Читаем За пределы атмосферы полностью

– Первый, первый, я одиннадцатый! Продолжаю преследование пешком, по лесу, машину оставил на шестьдесят третьем километре!

Вывалился, дверь – хлоп. Побежал. Хорошо, что почва хоть чуток подмерзла. Под ногами похрустывало. Безветрие, еле заметный снежок. И темнота. Фонарик позволял видеть только тропинку и след. След мопеда. Или велосипеда, если ему, Серёге Томилину, не повезло и он свернул не туда. Но ему не могло не повезти, ехали сегодня по снежку уже, а в то же время след не запорошило – значит, только что, вот-вот. Он нагоняет. Нагоняет. След все четче – значит, он двигается быстрее мопеда.

По спине ползли струйки пота. Он, не сбавляя хода, расстегнул куртку. Сбросил фуражку. Стало неудобно – когда бежишь, надо правильно двигать руками, в них по возможности ничего не должно быть. Выругался, снова нашлепнул на макушку. Хоть бы какой звук! Мопед трещит громко – слышно должно быть далеко. Лес сгущался. Выбегая на прогалины, Томилин шарил фонариком вокруг. Раз или два увидел уже флотские постройки – стены с выступами, крыши или навесы. Про эту часть ходили легенды – якобы когда-то, сто лет назад, отсюда выстрелили таким калибром, что вчистую разбабахали английский корабль и много тысяч немцев с одного удара, и их генерал велел повернуть назад. И что якобы снаряды такого калибра подвозят по тайному военному метро прямо из Питера. Могут и ядерный тактический зарядить. Но это так, треп. Вроде русалки, похитившей школьницу.

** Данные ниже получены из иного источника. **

-- ==== Sys2Proof/Syntax.lean ====
section
/-! DEFINITION. The commands of the KG24: one constructor for each row of spec/opcode_table.json, with the operands the rules
of spec/ give the command. The table itself lists no operands. -/

namespace Sys2Proof

/-- What another block takes at the moment of a decision, of an event or of the end of a forward, among the things that these hand
out: TICK, TIMER_EXPIRY, MEASURE_OVERDUE, GATE_HOLD_OFF_END or EV_PIN_CHANGE (R46, R86, R106; log 26). -/
inductive Meeting where
  | tick
  | expiry (t : Fin 8)
  | overdue (t : Fin 8)
  | holdOffEnd
  | pin (e : Fin 2) (level : Bool)
  deriving DecidableEq, Repr

/-- A change of the pin of an input to a level (R137). `inside` is no part of the change: it names what falls among the things that
an effective event of it hands out (log 26). -/
structure PinChange where
  level : Bool
  inside : List Meeting
  deriving DecidableEq, Repr

/-- What the owners of the state may take at the moments of a transaction (log 26). `inside` falls among the things that its decision
hands out (R86, R106), and `atEnd` among those that the end of its forward hands out together with the end of a drain (R91, R106).
The others are taken between the decision and the changes of rule states that follow it (R20, R45, R149): TIMER_EXPIRY,
MEASURE_OVERDUE, EV_PIN_CHANGE, TICK, ENABLE or DISABLE at the decision's own moment. -/
inductive Between where
  | expiry (t : Fin 8)
  | overdue (t : Fin 8)
  | pin (e : Fin 2) (change : PinChange)
  | tick
  | enable (r : Fin 24)
  | disable (r : Fin 24)
  | inside (m : Meeting)
  | atEnd (m : Meeting)
  deriving DecidableEq, Repr

/-- What the controller presents at the upstream port (R50): a READ of a word, or a WRITE with the lanes it carries
and the data. `addr` is the word address, bits 25 to 2 of the byte address. `between` is no part of the request: it names what
falls at the moments of the transaction that the request becomes (log 26). -/
inductive Request where
  | read (addr : BitVec 24) (between : List Between)
  | write (addr : BitVec 24) (lanes : Lanes) (data : Word) (between : List Between)
  deriving DecidableEq, Repr

/-- How memory ends a downstream access (R51): OK, for a read with the word read, or MEMERR.
For a write the word of `ok` has no meaning and is not used. -/
inductive Completion where
  | ok (data : Word)
  | memErr
  deriving DecidableEq, Repr

/-- The frame kind that byte 0 of a header names (R174). The codes of READ and WRITE are not in the spec (log 10);
`unnamed` is any byte that names neither. -/
inductive HeaderKind where
  | read
  | write
  | unnamed
  deriving DecidableEq, Repr

/-- The definition words of a rule entry (R1, R15), at +0 to +6 of the entry (R189). -/
inductive RuleWord where
  | control
  | base
  | limit
  | dataMask
  | reference
  | fill
  | quotaArming
  deriving DecidableEq, Repr

/-- The two writable configuration words of a timer channel (R114), at +0 and +1 of its block (R189). -/
inductive TimerWord where
  | configuration
  | reload
  deriving DecidableEq, Repr

/-- The commands, one for each row of the table, in the table's order. -/
inductive Instr where
  /-- UPSTREAM_REQUEST (R52): the controller presents a request. -/
  | upstreamRequest (r : Request)
  /-- REQUEST_WITHDRAWN (R50). -/
  | requestWithdrawn
  /-- HELD_REQUEST_TAKEN (R52): the last hold has ended and the held request is taken. -/
  | heldRequestTaken
  /-- PREREAD_COMPLETE (R60). -/
  | prereadComplete (c : Completion)
  /-- FORWARD_COMPLETE (R63). -/
  | forwardComplete (c : Completion)
  /-- RESPONSE_LIMIT_EXPIRY (R66). -/
  | responseLimitExpiry
  /-- SECOND_LIMIT_EXPIRY (R67). -/
  | secondLimitExpiry
  /-- STRAY_COMPLETION (R67). -/
  | strayCompletion (c : Completion)
  /-- COMPLETION_IGNORED (R70). -/
  | completionIgnored (c : Completion)
  /-- URST_ASSERT (R73). -/
  | urstAssert
  /-- URST_DEASSERT (R52). -/
  | urstDeassert
  /-- POWER_ON_RESET (R183). -/
  | powerOnReset
  /-- PART_RESET (R75): RST is asserted. -/
  | partReset
  /-- LOADING_END (R184). -/
  | loadingEnd
  /-- TICK (R105): the tick period in progress ends. -/
  | tick
  /-- TIMER_EXPIRY (R120) of channel t. -/
  | timerExpiry (t : Fin 8)
  /-- MEASURE_OVERDUE (R126) of channel t. -/
  | measureOverdue (t : Fin 8)
  /-- EV_PIN_CHANGE (R137): the pin of input e changes to the level given. -/
  | evPinChange (e : Fin 2) (change : PinChange)
  /-- PFAIL_ASSERT (R151). -/
  | pfailAssert
  /-- PFAIL_DEASSERT (R157). -/
  | pfailDeassert
  /-- GATE_DRAIN_END (R155). -/
  | gateDrainEnd
  /-- GATE_HOLD_OFF_END (R158). -/
  | gateHoldOffEnd
  /-- ALERT_PULSE_END (R170). -/
  | alertPulseEnd
  /-- SERVICE_FRAME_HEADER (R174): SCS_N falls and the four header bytes are clocked in. -/
  | serviceFrameHeader (kind : HeaderKind) (addr : ServiceAddr) (count : BitVec 8)
  /-- REGISTER_WRITE (R177): a complete write word at the current address of the WRITE frame. -/
  | registerWrite (v : Word)
  /-- RULE_DEFINITION_WRITE (R15). -/
  | ruleDefinitionWrite (r : Fin 24) (w : RuleWord) (v : Word)
  /-- ENABLE (R16). -/
  | enable (r : Fin 24)
  /-- DISABLE (R18). -/
  | disable (r : Fin 24)
  /-- CLEAR_HITS (R19). -/
  | clearHits (r : Fin 24)
  /-- DEFAULT_ACTIONS_WRITE (R35). -/
  | defaultActionsWrite (v : Word)
  /-- UNMATCHED_CAPTURE_WRITE (R36). -/
  | unmatchedCaptureWrite (v : Word)
  /-- RESPONSE_LIMIT_WRITE (R65). -/
  | responseLimitWrite (v : Word)
  /-- QUEUE_CONFIGURATION_WRITE (R78). -/
  | queueConfigurationWrite (n : Fin 4) (v : Word)
  /-- QUEUE_ON (R79). -/
  | queueOn (n : Fin 4)
  /-- QUEUE_OFF (R80). -/
  | queueOff (n : Fin 4)
  /-- FLUSH (R96). -/
  | flush (n : Fin 4)
  /-- POP_WINDOW_READ (R92): the first word of the pop window of queue n that the READ frame reaches. -/
  | popWindowRead (n : Fin 4)
  /-- POP_REMOVE (R93): word 5 of the pop window of queue n is clocked out whole. -/
  | popRemove (n : Fin 4)
  /-- PEEK (R95): the first word of the peek window of queue n that the READ frame reaches. -/
  | peek (n : Fin 4)
  /-- TB_START (R108). -/
  | tbStart
  /-- TB_STOP (R109). -/
  | tbStop
  /-- TIMEBASE_CONFIGURATION_WRITE (R110). -/
  | timebaseConfigurationWrite (v : Word)
  /-- TIMESTAMP_PRESET (R110). -/
  | timestampPreset (v : Word)
  /-- TIMER_CONFIGURATION_WRITE (R114), of the configuration word or of the reload word. -/
  | timerConfigurationWrite (t : Fin 8) (w : TimerWord) (v : Word)
  /-- START (R116). -/
  | start (t : Fin 8)
  /-- STOP (R117). -/
  | stop (t : Fin 8)
  /-- PRESET (R118). -/
  | preset (t : Fin 8)
  /-- INPUT_CONFIGURATION_WRITE (R135). -/
  | inputConfigurationWrite (e : Fin 2) (v : Word)
  /-- GATE_HOLD (R152). -/
  | gateHold
  /-- GATE_RELEASE (R152). -/
  | gateRelease
  /-- GATE_CONFIGURATION_WRITE (R153). -/
  | gateConfigurationWrite (v : Word)
  /-- CLEAR_FLAGS (R165). -/
  | clearFlags (v : Word)
  /-- ALERT_ENABLE_WRITE (R166). -/
  | alertEnableWrite (v : Word)
  /-- ALERT_CONFIGURATION_WRITE (R167). -/
  | alertConfigurationWrite (v : Word)
  /-- LOCK_WORD_WRITE (R179). -/
  | lockWordWrite (v : Word)
  /-- ACCESS_CODE_WRITE (R180). -/
  | accessCodeWrite (v : Word)
  /-- SAVE (R185). -/
  | save
  /-- SAVE_END (R185). -/
  | saveEnd
  /-- RESTART (R187). -/
  | restart
  /-- RESTART_TAKES_EFFECT (R54). -/
  | restartTakesEffect
  /-- PATH_RESET (R188). -/
  | pathReset
  /-- SCS_N_RISE (R174). -/
  | scsNRise
  /-- RST_DEASSERT (R183). -/
  | rstDeassert
  /-- LOSS_OF_POWER (R186). -/
  | lossOfPower
  deriving DecidableEq, Repr

end Sys2Proof
end

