-- ==== Sys2Proof/Machine/Ops.lean ====
section
/-! DEFINITION. The operations every block uses: updates of one entry of a table, the free order of things that fall inside
one step, and the form of a command's outcome. -/

namespace Sys2Proof.Machine

/-! ### Updates -/

namespace State

def setRule (s : State) (r : Fin 24) (x : Rule) : State := { s with rules := s.rules.set r x }
def setQueue (s : State) (n : Fin 4) (x : Queue) : State := { s with queues := s.queues.set n x }
def setTimer (s : State) (t : Fin 8) (x : Timer) : State := { s with timers := s.timers.set t x }
def setInput (s : State) (e : Fin 2) (x : EventInput) : State := { s with inputs := s.inputs.set e x }

/-- Every rule at once, each by its own update. -/
def mapRules (f : Fin 24 → Rule → Rule) (s : State) : State :=
  { s with rules := Vector.ofFn fun i => f i s.rules[i] }

/-- Every queue at once. -/
def mapQueues (f : Fin 4 → Queue → Queue) (s : State) : State :=
  { s with queues := Vector.ofFn fun i => f i s.queues[i] }

/-- Every channel at once. -/
def mapTimers (f : Fin 8 → Timer → Timer) (s : State) : State :=
  { s with timers := Vector.ofFn fun i => f i s.timers[i] }

/-- Every input at once. -/
def mapInputs (f : Fin 2 → EventInput → EventInput) (s : State) : State :=
  { s with inputs := Vector.ofFn fun i => f i s.inputs[i] }

end State

/-- The numbers of the rules, queues, channels and inputs, in ascending order. -/
def allRules : List (Fin 24) := List.finRange 24
def allQueues : List (Fin 4) := List.finRange 4
def allTimers : List (Fin 8) := List.finRange 8
def allInputs : List (Fin 2) := List.finRange 2

/-! ### Free order inside a step (log 5) -/

/-- `x` put into a list at a place. -/
def insertAt {α : Type} (x : α) : List α → Nat → List α
  | [], _ => [x]
  | y :: ys, k =>
    match k with
    | 0 => x :: y :: ys
    | k + 1 => y :: insertAt x ys k

/-- The parts in the order the key gives. Every order is given by some key; one part alone needs none. -/
def orderParts {α : Type} (key : Nat → Nat) : Nat → List α → List α
  | _, [] => []
  | n, x :: xs => insertAt x (orderParts key (n + 1) xs) (key n % (xs.length + 1))

/-- The parts taken one after the other in the order the key gives. -/
def inOrder {α σ : Type} (key : Nat → Nat) (parts : List α) (apply : α → σ → σ) (s : σ) : σ :=
  (orderParts key 0 parts).foldl (fun s p => apply p s) s

/-- Things that fall inside one step, taken one after the other in a free order (R86, R91, R105, R141). -/
def race {α : Type} (parts : List α) (apply : α → State → State) (s : State) : State :=
  inOrder (Config.raceKey s.draw) parts apply { s with draw := s.draw + 1 }

/-! ### Outcomes -/

/-- The outcome of every command. -/
abbrev Result := Host.Outcome State Fault Refusal

/-- An effect happens only while power is applied (log 9). -/
def State.onPower (f : State → State) (s : State) : State := if s.powered then f s else s

/-- A command takes effect only while power is applied (log 9). -/
def whenPowered (f : State → State) (s : State) : Result := .next (s.onPower f)

/-! ### Taps (R107) -/

/-- The divisor of a tap: 1, 16, 256, 4096, 65536 for TAP0 to TAP4. -/
def tapDivisor (tap : BitVec 3) : Nat := 16 ^ tap.toNat

/-- The tap produces a tap tick at the tick that brought the tap count to this value: its divisor divides the count. -/
def tapTicks (tap : BitVec 3) (tapCount : BitVec 16) : Bool := tapCount.toNat % tapDivisor tap == 0

end Sys2Proof.Machine
end

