-- ==== Sys2Proof/Certificates/Slice0/Obligations.lean ====
section
/-! DEFINITION. The statements for the provers. Each is about the commands as `exec` gives them, or about an operation that
every run goes through. -/

open Sys2Proof Sys2Proof.Machine

/-! ### The machine -/

/-- A step takes the command at the front of the queue and is that command on the state with the queue's rest. With no command
waiting the part's own clocks go on (that an empty queue is where they do is the model's choice, log 3): the first tick period
after a start begins, with its addition (R104, R108), a READ frame goes past a word that has no row of its own (R174, R175),
and otherwise nothing changes. -/
def Obligations.StepRunsTheFrontCommandOrIdles : Prop :=
  (∀ (c : Instr) (rest : List Instr) (s : State),
    step { s with pending := c :: rest } = exec c { s with pending := rest }) ∧
  ∀ s : State, s.pending = [] →
    let sum := s.timebase.accumulator.toNat + (fld s.timebase.config 12 4).toNat
    let n := (fld s.timebase.config 0 9).toNat
    ((s.powered = false ∨ s.timebase.period ≠ .starting) →
      (s.powered = false ∨ ∀ a left, s.link.frame ≠ .data .read a (left + 1)) → step s = .next s) ∧
    (s.powered = true → s.timebase.period = .starting → (∀ a left, s.link.frame ≠ .data .read a (left + 1)) →
      step s = .next { s with timebase := { s.timebase with
        accumulator := BitVec.ofNat 4 sum, period := .running (if 16 ≤ sum then n + 1 else n) } }) ∧
    ∀ (a : ServiceAddr) (left : Nat), s.powered = true → s.timebase.period ≠ .starting →
      s.link.frame = .data .read a (left + 1) →
      ((∀ k q off, targetOf a ≠ .window k q off) →
        step s = .next { s with link := { s.link with frame := .data .read (a + 1) left } }) ∧
      (∀ k q off, targetOf a = .window k q off → s.copy = none → step s = .next s)

/-- Every command the spec allows answers a next state, in every state, and leaves the queue of commands alone. That an event
which cannot happen in the state answers one too, the state as it was, is the model's choice (log 2, unsafe), and so is what a
part without power does (log 9). The one request that is none, a WRITE without a lane, is refused (R50; the refusal is the
model's, log 19). -/
def Obligations.AllowedCommandsAlwaysComplete : Prop :=
  (∀ (c : Instr) (s : State), c.wf = true → ∃ t, exec c s = .next t ∧ t.pending = s.pending) ∧
  ∀ (a : BitVec 24) (d : Word) (bs : List Between) (s : State),
    exec (.upstreamRequest (.write a 0 d bs)) s = .refused .emptyLanes

/-- At reset every block has its reset value and the store is LOADING, as of a part never saved (the image's value and the
levels of the pins are the model's, log 8); and every property that the invariants below keep holds. -/
def Obligations.ResetPutsEveryBlockAtItsValue : Prop :=
  State.reset.LoadingOk ∧ State.reset.store.state = .loading ∧ State.reset.store.loadDefaults = true ∧
  State.reset.store.saveResult = .none ∧ State.reset.store.check = none ∧
  State.reset.link.status = .accepted ∧ State.reset.link.pendingMark = false ∧
  State.reset.path.abandoned = false ∧ State.reset.path.limitTimer = none ∧ State.reset.path.restartHold = false ∧
  State.reset.readWord 0x000 = 0x4B470124 ∧ State.reset.readWord 0x008 = 0x00000400 ∧
  (∀ n, State.reset.readWord (queueAddr n 0) = 0x00010000) ∧
  (∀ t, State.reset.readWord (timerAddr t 1) = 0x0000FFFF ∧ State.reset.readWord (timerAddr t 5) = 0x0000FFFF) ∧
  State.reset.readWord 0x1B0 = 0x00000100 ∧ State.reset.readWord 0x1BA = 0x00000100 ∧
  State.reset.readWord 0x1C0 = 0x00000001 ∧
  State.reset.PoolOk ∧ State.reset.SerialsOk ∧ State.reset.PendingOk ∧
  State.reset.path.PhaseOk ∧ State.reset.path.TimerOk ∧ State.reset.path.MarkerOk ∧ State.reset.MarkerInFlight ∧
  State.reset.RulesOk ∧ State.reset.TimersOk ∧ State.reset.InputsOk ∧ State.reset.gate.Ok ∧ State.reset.alert.LineOk ∧
  State.reset.timebase.Ok ∧ State.reset.store.Ok ∧ State.reset.link.MarkOk ∧ State.reset.FrameOk ∧ State.reset.WordsOk

/-! ### The memory path (03) -/

/-- A request waits while a hold applies or a transaction is in flight (R52), and one that is withdrawn before it is taken
leaves no trace (R50). When no hold is left the held request is taken (R52, R55): it gets the next number, and goes on exactly
as a request presented at that moment. -/
def Obligations.RequestWaitsUnderAHoldAndIsTakenWhenNoneIsLeft : Prop :=
  (∀ (s : State) (r : Request), r.wf = true → s.path.held = none →
    (s.path.phase ≠ .idle ∨ s.store.state = .loading ∨ s.path.port = .late ∨ s.path.restartHold = true ∨
      s.pins.urst = true) →
    exec (.upstreamRequest r) s = .next { s with path := { s.path with held := some r, answer := none } }) ∧
  (∀ s : State, exec .requestWithdrawn s = .next { s with path := { s.path with held := none } }) ∧
  ∀ (s : State) (r : Request), r.wf = true → s.path.held = some r → s.NoHold →
    ∃ t, exec .heldRequestTaken s = .next t ∧ t.path.held = none ∧ t.path.number = s.path.number + 1 ∧
      exec (.upstreamRequest r) { s with path := { s.path with held := none } } = .next t

/-- A write that arrives while the gate is CLOSED or REOPENING is answered by the policy and counted; it gets a number and is
not decided (R58, R160). -/
def Obligations.WriteMeetsTheGateAtArrival : Prop :=
  ∀ (s : State) (a : BitVec 24) (lanes : Lanes) (d : Word) (bs : List Between), lanes ≠ 0 → s.NoHold →
    s.path.held = none → s.gate.state = .closed ∨ s.gate.state = .reopening →
    exec (.upstreamRequest (.write a lanes d bs)) s = .next { s with
      path := { s.path with
        number := s.path.number + 1, phase := .idle, txn := none, abandoned := false,
        answer := some (if fld s.gate.config 0 2 = 1 then .done else .error) }
      gate := { s.gate with refused := satInc s.gate.refused } }

/-- With no candidate rule and no unmatched capture the default action decides (R35). A read is forwarded under PASS with the
port READY, ends PATH_DOWN with the port DOWN, is answered DONE with zero under DISCARD and ERROR under FAULT (R59, R61, R68),
whatever the gate's state (R160); a drain whose end is due ends first (log 4). A write met by an OPEN gate likewise, and its
forward sets the write-in-flight marker (R58, R160). The draw counts the free order of the decision (the model's, log 5). -/
def Obligations.AccessWithoutARuleFollowsTheDefault : Prop :=
  ∀ (s : State) (a : BitVec 24) (bs : List Between), s.NoHold → s.path.held = none → s.NonePending →
    wbit s.unmatched 0 = false →
    let number := s.path.number + 1
    let limit := some (fld s.path.limitWord 0 12)
    let forward : Txn → Path := fun x => { s.path with
      number := number, phase := .forward, abandoned := false, answer := none, port := .busy, txn := some x,
      limitTimer := limit }
    let ended : Answer → Path := fun y => { s.path with
      number := number, phase := .idle, txn := none, abandoned := false, answer := some y }
    (s.NoCandidate .read (byteAddr a) → s.gate.state ≠ .draining →
      (fld s.defaultActions 4 2 = 0 → s.path.port = .ready → exec (.upstreamRequest (.read a bs)) s = .next { s with
        path := forward ⟨number, .read, byteAddr a, 15, 0, afterDeciding bs⟩, draw := s.draw + 1 }) ∧
      (fld s.defaultActions 4 2 = 0 → s.path.port = .down → exec (.upstreamRequest (.read a bs)) s = .next { s with
        path := ended .error, draw := s.draw + 1 }) ∧
      (fld s.defaultActions 4 2 = 1 → exec (.upstreamRequest (.read a bs)) s = .next { s with
        path := ended (.doneData 0), draw := s.draw + 1 }) ∧
      (fld s.defaultActions 4 2 = 2 → exec (.upstreamRequest (.read a bs)) s = .next { s with
        path := ended .error, draw := s.draw + 1 })) ∧
    (s.NoCandidate .read (byteAddr a) → s.gate.state = .draining → fld s.defaultActions 4 2 = 0 →
      s.path.port = .ready → ∃ t, exec (.upstreamRequest (.read a bs)) s = .next t ∧
        t.path = forward ⟨number, .read, byteAddr a, 15, 0, afterDeciding bs⟩ ∧
        (s.gate.inFlight = false → t.gate.state ≠ .draining ∧ t.alert.flagSet .gate = true) ∧
        (s.gate.inFlight = true → t.gate = s.gate)) ∧
    ∀ (lanes : Lanes) (d : Word), lanes ≠ 0 → s.gate.state = .opened → s.NoCandidate .write (byteAddr a) →
      (fld s.defaultActions 0 2 = 0 → s.path.port = .ready →
        exec (.upstreamRequest (.write a lanes d bs)) s = .next { s with
          path := forward ⟨number, .write, byteAddr a, lanes, d &&& laneMask lanes, afterDeciding bs⟩
          gate := { s.gate with inFlight := true }
          draw := s.draw + 1 }) ∧
      (fld s.defaultActions 0 2 = 0 → s.path.port = .down →
        exec (.upstreamRequest (.write a lanes d bs)) s = .next { s with path := ended .error, draw := s.draw + 1 }) ∧
      (fld s.defaultActions 0 2 = 1 →
        exec (.upstreamRequest (.write a lanes d bs)) s = .next { s with path := ended .done, draw := s.draw + 1 }) ∧
      (fld s.defaultActions 0 2 = 2 →
        exec (.upstreamRequest (.write a lanes d bs)) s = .next { s with path := ended .error, draw := s.draw + 1 })

/-- The scan (R2 to R4, R26, R30 to R33). A candidate is a LIVE rule whose extent holds the address and whose kinds hold the
access's; its condition compares the masked new word with the masked reference, or for CHANGED with the masked before word, and
ENTERING asks that the before word does not satisfy the operator. The hits are in ascending index, each a candidate that
matches; the deciding rule is the last hit and the only one whose action is not OBSERVE; and no candidate that matches is passed
over up to it. -/
def Obligations.DecidingRuleIsTheFirstHitNotObserve : Prop :=
  (∀ (x : Rule) (kind : AccessKind) (a : MemAddr),
    let c := x.defn.control
    let w : Word := a.setWidth 32
    x.candidate kind a = true ↔ x.state = .live ∧
      (match kind with | .read => wbit c 1 = true | .write => wbit c 2 = true) ∧
      (if wbit c 0 = true then w &&& x.defn.limit = x.defn.base &&& x.defn.limit
        else x.defn.base.toNat ≤ w.toNat ∧ w.toNat ≤ x.defn.limit.toNat)) ∧
  (∀ (d : RuleDef) (new before : Word),
    let op := fld d.control 3 3
    let r := d.reference &&& d.dataMask
    let holds : Word → Prop := fun w =>
      if op = 1 then w &&& d.dataMask = r else if op = 2 then w &&& d.dataMask ≠ r
      else if op = 3 then r.toNat < (w &&& d.dataMask).toNat else (w &&& d.dataMask).toNat < r.toNat
    (op = 0 → d.matchesWords new before = true) ∧
    (1 ≤ op.toNat → op.toNat ≤ 4 → wbit d.control 6 = false → (d.matchesWords new before = true ↔ holds new)) ∧
    (1 ≤ op.toNat → op.toNat ≤ 4 → wbit d.control 6 = true →
      (d.matchesWords new before = true ↔ holds new ∧ ¬ holds before)) ∧
    (op = 5 → wbit d.control 6 = false →
      (d.matchesWords new before = true ↔ new &&& d.dataMask ≠ before &&& d.dataMask))) ∧
  ∀ (s : State) (t : Txn) (new before : Word),
    let p := s.scan t new before allRules
    p.1.Pairwise (· < ·) ∧
    (∀ r ∈ p.1, (s.rule r).candidate t.kind t.addr = true ∧ (s.rule r).defn.matchesWords new before = true) ∧
    (∀ r ∈ p.1, (s.rule r).defn.action? ≠ some .observe → p.2 = some r) ∧
    (∀ d, p.2 = some d → p.1.getLast? = some d ∧ (s.rule d).defn.action? ≠ some .observe) ∧
    ∀ r, (s.rule r).candidate t.kind t.addr = true → (s.rule r).defn.matchesWords new before = true →
      (∀ d, p.2 = some d → r ≤ d) → r ∈ p.1

/-- An access that a rule decides at its taking, a read or a write met by an OPEN gate that needs no pre-read (R34, R38, R47,
R61, R68). The decided action is the rule's own or, over quota, its over-quota action. DISCARD is answered DONE, a read with the
rule's fill value; FAULT is answered ERROR; PASS is forwarded with the port READY, a write setting the write-in-flight marker,
and answered ERROR with the port DOWN. With nothing falling between the decision and its changes the other blocks that no record,
flag or trigger reaches stay as they were. -/
def Obligations.RuleDecidesTheAccessAtItsTaking : Prop :=
  ∀ (s : State) (q : Request) (r : Fin 24), q.wf = true → s.NoHold → s.path.held = none →
    let x := captureRequest (s.path.number + 1) q
    (x.kind = .read → s.gate.state ≠ .draining) → (x.kind = .write → s.gate.state = .opened) →
    s.needsPreread x = false → (s.scan x x.data 0 allRules).2 = some r →
    let d := (s.rule r).defn
    let beyond := wbit d.control 16 = true ∧ (fld d.quotaArming 0 12).toNat ≤ (s.rule r).window.toNat
    let decided : Nat → Prop := fun c => (beyond ∧ (fld d.control 17 2).toNat = (c + 2) % 3) ∨
      (¬ beyond ∧ (fld d.control 7 3).toNat = c)
    let ended : Answer → Path := fun y => { s.path with
      number := s.path.number + 1, phase := .idle, txn := none, abandoned := false, answer := some y }
    ∃ t, exec (.upstreamRequest q) s = .next t ∧
      (decided 1 → t.path = ended (match x.kind with | .read => .doneData d.fill | .write => .done)) ∧
      (decided 2 → t.path = ended .error) ∧
      (decided 0 → s.path.port = .down → t.path = ended .error) ∧
      (decided 0 → s.path.port = .ready → t.path = { s.path with
        number := s.path.number + 1, phase := .forward, abandoned := false, answer := none, port := .busy,
        txn := some { x with between := afterDeciding x.between }
        limitTimer := some (fld s.path.limitWord 0 12) }) ∧
      (x.between = [] →
        (decided 1 ∨ decided 2 ∨ x.kind = .read → t.gate = s.gate) ∧
        (decided 0 → s.path.port = .ready → x.kind = .write → t.gate = { s.gate with inFlight := true }) ∧
        t.link = s.link ∧ t.store = s.store ∧ t.timebase = s.timebase ∧ t.defaultActions = s.defaultActions ∧
        t.unmatched = s.unmatched ∧ t.inputs = s.inputs)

Яма впереди! Резко остановился. И – хрустнуло, ухнуло под ногами, ушла вниз земля, в ворохе песка, хвои, веток рухнул лейтенант куда-то в прорву. В черноту.

Тем временем Гущин выявлял в толпе свидетелей. Не просто праздношатающихся, случайно очутившихся на месте происшествия и способных в лучшем случае врать как очевидцы. А свидетелей, которые действительно что-то видели, могут внятно рассказать, что именно, не откажутся под этим подписаться и в случае чего повторить в суде. Одновременно с этим собирал улики. Во что собирать – Серёга, конечно, захватил с собой, но все осталось в уазике. Значит, во что попало. Контрактник Ваня оказался полезнейшим товарищем – привлек на помощь оказавшихся рядом сослуживцев. Да и от «гиббонов» – гибэдэдэшников – польза была: их было трое, получилось даже что-то вроде оцепления организовать.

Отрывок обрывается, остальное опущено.